22 December 2007

I'm just so.....UGH

What can i say? I'm not really in the mood to blog right now. I feel like i owe it to you all to post something here though. I don't have so many people drop in for no reason at all. The least i can do is update regularly for you all! I've been doing my Christmas shopping finally. And things have just been not great around here. I'm stressed over everything. I am still not quite done with my Christmas stuff yet. But i am such a procrastinator! And i was waiting on a check to get here before i spent all my money! So now that it has, it was shopping time! And i spent WAY more money than i intended! Isn't that they way it goes! I am just frustrated and irritated and just wanna scream! Bad things have happened this week in my husband's unit. Can't really talk about it. But it's been a really difficult week. I worry about him and he's doing. How he is handling things. How all this will affect him long term. We knew it was only a matter of time before something would happen.
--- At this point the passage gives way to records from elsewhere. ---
/-! ## The tracker and the buffers -/

theorem putBuffer_frame (b : BufferId) (x : Buffer) (s : State) : TrackerFrame s (putBuffer b x s) := rfl

theorem touchBuffer_frame (b : BufferId) (s : State) : TrackerFrame s (touchBuffer b s) := rfl

theorem answerFollowersDone_frame (block : List Byte) (l : List SlotId) (s : State) :
    FreeFrame s (answerFollowersDone block l s) := by
  unfold answerFollowersDone
  refine FreeFrame.fold _ (fun s i => ?_) l s
  split
  · exact answerSlot_frame i _ _ s
  · rfl

theorem answerFollowersFailed_frame (st : Status) (l : List SlotId) (s : State) :
    FreeFrame s (answerFollowersFailed st l s) := by
  unfold answerFollowersFailed
  refine FreeFrame.fold _ (fun s i => ?_) l s
  split
  · exact answerSlot_frame i _ _ s
  · rfl

theorem endFillDone_frame (b : BufferId) (block : List Byte) (s : State) : TrackerFrame s (endFillDone b block s) := by
  unfold endFillDone
  split
  · exact (answerFollowersDone_frame block _ s).toTracker.trans rfl
  · exact (answerFollowersDone_frame block _ s).toTracker.trans rfl
  · rfl
  · rfl

theorem endFillFailed_frame (b : BufferId) (st : Status) (s : State) : TrackerFrame s (endFillFailed b st s) := by
  unfold endFillFailed
  split
  · exact (putBuffer_frame b .free s).trans (answerFollowersFailed_frame st _ _).toTracker
  · exact (putBuffer_frame b .free s).trans (answerFollowersFailed_frame st _ _).toTracker
  · rfl
  · rfl

theorem endLedFill_frame (u : SlotUse) (st : Status) (s : State) : TrackerFrame s (endLedFill u st s) := by
  unfold endLedFill
  split
  · exact endFillFailed_frame _ st s
  · rfl
  · rfl

theorem failSlot_frame (i : SlotId) (st : Status) (s : State) : TrackerFrame s (failSlot i st s) := by
  unfold failSlot
  split
  · rfl
  · exact (answerSlot_frame i st _ s).toTracker.trans (endLedFill_frame _ st _)

theorem enterReady_frame (i : SlotId) (s : State) : TrackerFrame s (enterReady i s) := by
  unfold enterReady; split <;> rfl

theorem followFill_frame (b : BufferId) (i : SlotId) (u : SlotUse) (s : State) : TrackerFrame s (followFill b i u s) := by
  unfold followFill
  dsimp only
  split <;> rfl

theorem leadFill_frame (b : BufferId) (i : SlotId) (u : SlotUse) (s : State) : TrackerFrame s (leadFill b i u s) := by
  unfold leadFill
  refine TrackerFrame.trans ?_ (enterReady_frame i _)
  all_goals exact rfl

theorem readFromBuffers_frame (i : SlotId) (u : SlotUse) (s : State) : TrackerFrame s (readFromBuffers i u s) := by
  unfold readFromBuffers
  split
  · exact (touchBuffer_frame _ s).trans (answerSlot_frame i _ _ _).toTracker
  · split
    · exact followFill_frame _ i u s
    · split
      · exact enterReady_frame i s
      · split
        · exact leadFill_frame _ i u s
        · exact enterReady_frame i s

theorem readyPoint_frame (i : SlotId) (s : State) : TrackerFrame s (readyPoint i s) := by
  unfold readyPoint
  split
  · rfl
  · split
    · exact failSlot_frame i _ s
    · split
      · exact enterReady_frame i s
      · split
        · exact readFromBuffers_frame i _ s
        · exact enterReady_frame i s

theorem enterFenceWait_frame (i : SlotId) (u : SlotUse) (s : State) : TrackerFrame s (enterFenceWait i u s) := rfl

theorem meetFence_frame (i : SlotId) (s : State) : TrackerFrame s (meetFence i s) := by
  unfold meetFence
  split
  · rfl
  · split
    · exact enterFenceWait_frame i _ s
    · exact readyPoint_frame i s

theorem withdrawBlock_frame (key : BufferKey) (s : State) : TrackerFrame s (withdrawBlock key s) := rfl

theorem withdrawAll_frame (s : State) : TrackerFrame s (withdrawAll s) := rfl

theorem freeValidBuffers_frame (p : Port) (s : State) : TrackerFrame s (freeValidBuffers p s) := rfl

theorem signalWrite_frame (k : SlotKind) (r : DecodeRecord) (s : State) : TrackerFrame s (signalWrite k r s) := by
  unfold signalWrite; split <;> rfl

/-! ## Locks and waiting orders -/

theorem putLock_frame (p : Port) (l : Lock) (s : State) : LockFrame s (putLock p l s) := rfl

theorem leaveLists_frame (i : SlotId) (u : SlotUse) (s : State) : LockFrame s (leaveLists i u s) := by
  unfold leaveLists
  repeat' split
  all_goals rfl

theorem enterLockWait_frame (i : SlotId) (s : State) : LockFrame s (enterLockWait i s) := by
  unfold enterLockWait; split <;> rfl

theorem moveToLockWait_frame (i : SlotId) (s : State) : LockFrame s (moveToLockWait i s) := by
  unfold moveToLockWait
  split
  · rfl
  · exact (leaveLists_frame i _ s).trans (enterLockWait_frame i _)

theorem claimLock_frame (p : Port) (i : SlotId) (u : SlotUse) (s : State) : LockFrame s (claimLock p i u s) := by
  unfold claimLock
  exact (putLock_frame p _ s).trans (LockFrame.fold _ (fun s j => moveToLockWait_frame j s) _ _)

theorem releaseFromWaiting_frame (p : Port) (i : SlotId) (s : State) : LockFrame s (releaseFromWaiting p i s) := by
  unfold releaseFromWaiting
  refine LockFrame.trans ?_ (meetFence_frame i _).toLock
  all_goals exact rfl

theorem claimFromWaiting_frame (p : Port) (i : SlotId) (u : SlotUse) (s : State) : LockFrame s (claimFromWaiting p i u s) := by
  unfold claimFromWaiting
  refine LockFrame.trans ?_ ((claimLock_frame p i u _).trans (meetFence_frame i _).toLock)
  all_goals exact rfl

theorem processOrder_frame {reopen : State → State} (h : ∀ s, LockFrame s (reopen s)) (p : Port) (l : List SlotId) (s : State) :
    LockFrame s (processOrder reopen p l s) := by
  induction l generalizing s with
  | nil => exact LockFrame.refl s
  | cons i rest ih =>
    unfold processOrder
    split
    · exact ih s
    · split
      · dsimp only
        split
        · exact (claimFromWaiting_frame p i _ s).trans (h _)
        · exact (claimFromWaiting_frame p i _ s).trans (LockFrame.fold _ (fun s j => releaseFromWaiting_frame p j s) _ _)
      · exact (releaseFromWaiting_frame p i s).trans (ih _)

theorem openLockWithin_frame (n : Nat) (p : Port) (s : State) : LockFrame s (openLockWithin n p s) := by
  induction n generalizing s with
  | zero => exact putLock_frame p _ s
  | succ n ih =>
    unfold openLockWithin
    exact (putLock_frame p _ s).trans (processOrder_frame ih p _ _)

theorem openLock_frame (p : Port) (s : State) : LockFrame s (openLock p s) := openLockWithin_frame 64 p s

theorem lockActs_frame (i : SlotId) (p : Port) (st : Status) (s : State) : LockFrame s (lockActs i p st s) := by
  unfold lockActs
  split
  · split
    · split
      · rfl
      · exact openLock_frame p s
    · rfl
  · rfl
  · rfl

theorem takeTurn_frame (i : SlotId) (s : State) : LockFrame s (takeTurn i s) := by
  unfold takeTurn
  split
  · rfl
  · split
    · split
      · exact (readyPoint_frame i s).toLock.trans (lockActs_frame i _ _ _)
      · exact (readyPoint_frame i s).toLock
    · rfl

theorem testFences_frame (others : List SlotId) (s : State) : LockFrame s (testFences others s) := by
  unfold testFences
  refine LockFrame.trans ?_ (LockFrame.fold _ (fun s i => takeTurn_frame i s) _ _)
  all_goals exact rfl

theorem firstState_frame (i : SlotId) (u : SlotUse) (s : State) : LockFrame s (firstState i u s) := by
  unfold firstState
  split
  · exact enterLockWait_frame i s
  · split
    · exact (claimLock_frame _ i u s).trans (meetFence_frame i _).toLock
    · exact (meetFence_frame i s).toLock

theorem allocate_frame (e : NonPostedEntry) (k : SlotKind) (data : List Byte) (r : DecodeRecord) (s : State) :
    LockFrame s (allocate e k data r s) := by
  unfold allocate
  split
  · rfl
  · refine LockFrame.trans ?_
      ((countUp_frame r.generation _).toTracker.toLock.trans
        ((signalWrite_frame k r _).toLock.trans (firstState_frame _ _ _)))
    all_goals exact rfl

/-! ## The posted intake, the queues and the port exit -/

theorem storeRecord_frame (x : RecordBody) (s : State) : PostedFrame s (storeRecord x s) := by
  unfold storeRecord; split <;> rfl

theorem enqueuePosted_frame (e : PostedEntry) (r : DecodeRecord) (s : State) : PostedFrame s (enqueuePosted e r s) := by
  unfold enqueuePosted
  rfl

theorem takePosted_frame (e : PostedEntry) (d : Decoded) (s : State) : PostedFrame s (takePosted e d s) := by
  unfold takePosted
  repeat' split
  all_goals first
    | exact storeRecord_frame _ s
    | exact enqueuePosted_frame e _ s
    | exact PostedFrame.refl s

theorem exitPostedHeads_frame (l : List PostedEntry) (s : State) : PostedFrame s (exitPostedHeads l s) := by
  induction l generalizing s with
  | nil => exact PostedFrame.refl s
  | cons e rest ih =>
    unfold exitPostedHeads
    dsimp only
    split
    · have h1 : PostedFrame s { s with postedIntake := rest } := rfl
      have h2 := takePosted_frame e (decode .posted e.agent e.address e.length s) { s with postedIntake := rest }
      exact (h1.trans h2).trans (PostedFrame.trans (appendEgress_frame _ _).toTracker.toPosted (ih _))
    · exact PostedFrame.refl s

theorem lookUpHead_frame (s : State) : PostedFrame s (lookUpHead s) := exitPostedHeads_frame _ s

theorem exitHeadsAndTest_frame (s : State) : EventFrame s (exitHeadsAndTest s) := by
  unfold exitHeadsAndTest
  dsimp only
  split
  · exact (lookUpHead_frame s).toEvent
  · exact (lookUpHead_frame s).toEvent.trans (testFences_frame [] _).toEvent

theorem discardQueue_frame (p : Port) (c : DiscardCause) (s : State) : PostedFrame s (discardQueue p c s) := by
  have h1 : PostedFrame s { s with pwqs := poke s.pwqs p { peek s.pwqs p with entries := [] } } := rfl
  have h := h1.trans
    (PostedFrame.fold (fun (s : State) (e : QueueEntry) => countDown e.generation s)
      (fun s e => (countDown_frame e.generation s).toTracker.toPosted) (peek s.pwqs p).entries _)
  unfold discardQueue
  dsimp only
  split
  · exact h
  · exact h.trans (storeRecord_frame _ _)

theorem retire_frame (p : Port) (e : QueueEntry) (s : State) : EventFrame s (retire p e s) := by
  unfold retire
  refine EventFrame.trans ?_
    ((countDown_frame e.generation _).toTracker.toPosted.toEvent.trans
      ((lookUpHead_frame _).toEvent.trans (testFences_frame [] _).toEvent))
  all_goals exact rfl

theorem breakLock_frame (p : Port) (c : BreakCause) (s : State) : EventFrame s (breakLock p c s) := by
  unfold breakLock
  split
  · rfl
  · exact EventFrame.trans (putLock_frame p _ s).toEvent (storeRecord_frame _ _).toEvent
  · refine EventFrame.trans ?_ (storeRecord_frame _ _).toEvent
    all_goals exact rfl

theorem meetFenceAtExit_frame (i : SlotId) (s : State) : TrackerFrame s (meetFenceAtExit i s) := by
  unfold meetFenceAtExit
  split
  · rfl
  · split <;> rfl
I pray every day that God protects him and keeps him safe from harm. So i really haven't been too worried over him. I fully believe that God has promised to bring him home to me. I wasn't quite prepared for what has happened within his platoon. His whole battalion actually....but really in his platoon and how it has affected him. It's just one of these things that i guess we learn to cope with. One of these things that is supposed to make us stronger. I'm feeling pretty drained of strength right now. I'm just ready to lay down and call it a day! I think i'm gonna make this one short and move on now! I'll update again soon. Hopefully i'll be in a better frame of mind then!

1 comment:

Becky (So Very Blessed) said...

((((hugs)))) Have things gotten better since Christmas has passed? I know it was a relief for me! One less holiday without him and almost through the holiday season...I hate feeling "ugh!" I hope you're feeling better!